▸ DATA PROVIDED
*** Begin section ***
/-! ### markDirty -/
@[simp] theorem markDirty_dev (s : State) (x : StoreSection) : (State.markDirty x s).dev = s.dev := rfl
@[simp] theorem markDirty_settings (s : State) (x : StoreSection) : (State.markDirty x s).settings = s.settings := rfl
@[simp] theorem markDirty_ctl (s : State) (x : StoreSection) : (State.markDirty x s).ctl = s.ctl := rfl
@[simp] theorem markDirty_slots (s : State) (x : StoreSection) : (State.markDirty x s).slots = s.slots := rfl
@[simp] theorem markDirty_aux (s : State) (x : StoreSection) : (State.markDirty x s).aux = s.aux := rfl
@[simp] theorem markDirty_cps (s : State) (x : StoreSection) : (State.markDirty x s).cps = s.cps := rfl
@[simp] theorem markDirty_bays (s : State) (x : StoreSection) : (State.markDirty x s).bays = s.bays := rfl
@[simp] theorem markDirty_trays (s : State) (x : StoreSection) : (State.markDirty x s).trays = s.trays := rfl
@[simp] theorem markDirty_trayAux (s : State) (x : StoreSection) : (State.markDirty x s).trayAux = s.trayAux := rfl
@[simp] theorem markDirty_bus (s : State) (x : StoreSection) : (State.markDirty x s).bus = s.bus := rfl
@[simp] theorem markDirty_ledger (s : State) (x : StoreSection) : (State.markDirty x s).ledger = s.ledger := rfl
@[simp] theorem markDirty_cooling (s : State) (x : StoreSection) : (State.markDirty x s).cooling = s.cooling := rfl
@[simp] theorem markDirty_pool (s : State) (x : StoreSection) : (State.markDirty x s).pool = s.pool := rfl
@[simp] theorem markDirty_rows (s : State) (x : StoreSection) : (State.markDirty x s).rows = s.rows := rfl
@[simp] theorem markDirty_zoning (s : State) (x : StoreSection) : (State.markDirty x s).zoning = s.zoning := rfl
@[simp] theorem markDirty_arbiter (s : State) (x : StoreSection) : (State.markDirty x s).arbiter = s.arbiter := rfl
@[simp] theorem markDirty_alarms (s : State) (x : StoreSection) : (State.markDirty x s).alarms = s.alarms := rfl
@[simp] theorem markDirty_queues (s : State) (x : StoreSection) : (State.markDirty x s).queues = s.queues := rfl
@[simp] theorem markDirty_links (s : State) (x : StoreSection) : (State.markDirty x s).links = s.links := rfl
@[simp] theorem markDirty_counts (s : State) (x : StoreSection) : (State.markDirty x s).counts = s.counts := rfl
@[simp] theorem markDirty_store (s : State) (x : StoreSection) : (State.markDirty x s).store = { s.store with dirty := put s.store.dirty (StoreSection.idx x) true } := rfl
@[simp] theorem markDirty_agenda (s : State) (x : StoreSection) : (State.markDirty x s).agenda = s.agenda := rfl
@[simp] theorem markDirty_pending (s : State) (x : StoreSection) : (State.markDirty x s).pending = s.pending := rfl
*** End section ***
▸ ASSIGNMENT
All lines from the one containing "s.zoning := rfl" to the end of the records, both ends included, should be printed exactly and on their own.

▸ OUTPUT FOR THIS EXERCISE
@[simp] theorem markDirty_zoning (s : State) (x : StoreSection) : (State.markDirty x s).zoning = s.zoning := rfl
@[simp] theorem markDirty_arbiter (s : State) (x : StoreSection) : (State.markDirty x s).arbiter = s.arbiter := rfl
@[simp] theorem markDirty_alarms (s : State) (x : StoreSection) : (State.markDirty x s).alarms = s.alarms := rfl
@[simp] theorem markDirty_queues (s : State) (x : StoreSection) : (State.markDirty x s).queues = s.queues := rfl
@[simp] theorem markDirty_links (s : State) (x : StoreSection) : (State.markDirty x s).links = s.links := rfl
@[simp] theorem markDirty_counts (s : State) (x : StoreSection) : (State.markDirty x s).counts = s.counts := rfl
@[simp] theorem markDirty_store (s : State) (x : StoreSection) : (State.markDirty x s).store = { s.store with dirty := put s.store.dirty (StoreSection.idx x) true } := rfl
@[simp] theorem markDirty_agenda (s : State) (x : StoreSection) : (State.markDirty x s).agenda = s.agenda := rfl
@[simp] theorem markDirty_pending (s : State) (x : StoreSection) : (State.markDirty x s).pending = s.pending := rfl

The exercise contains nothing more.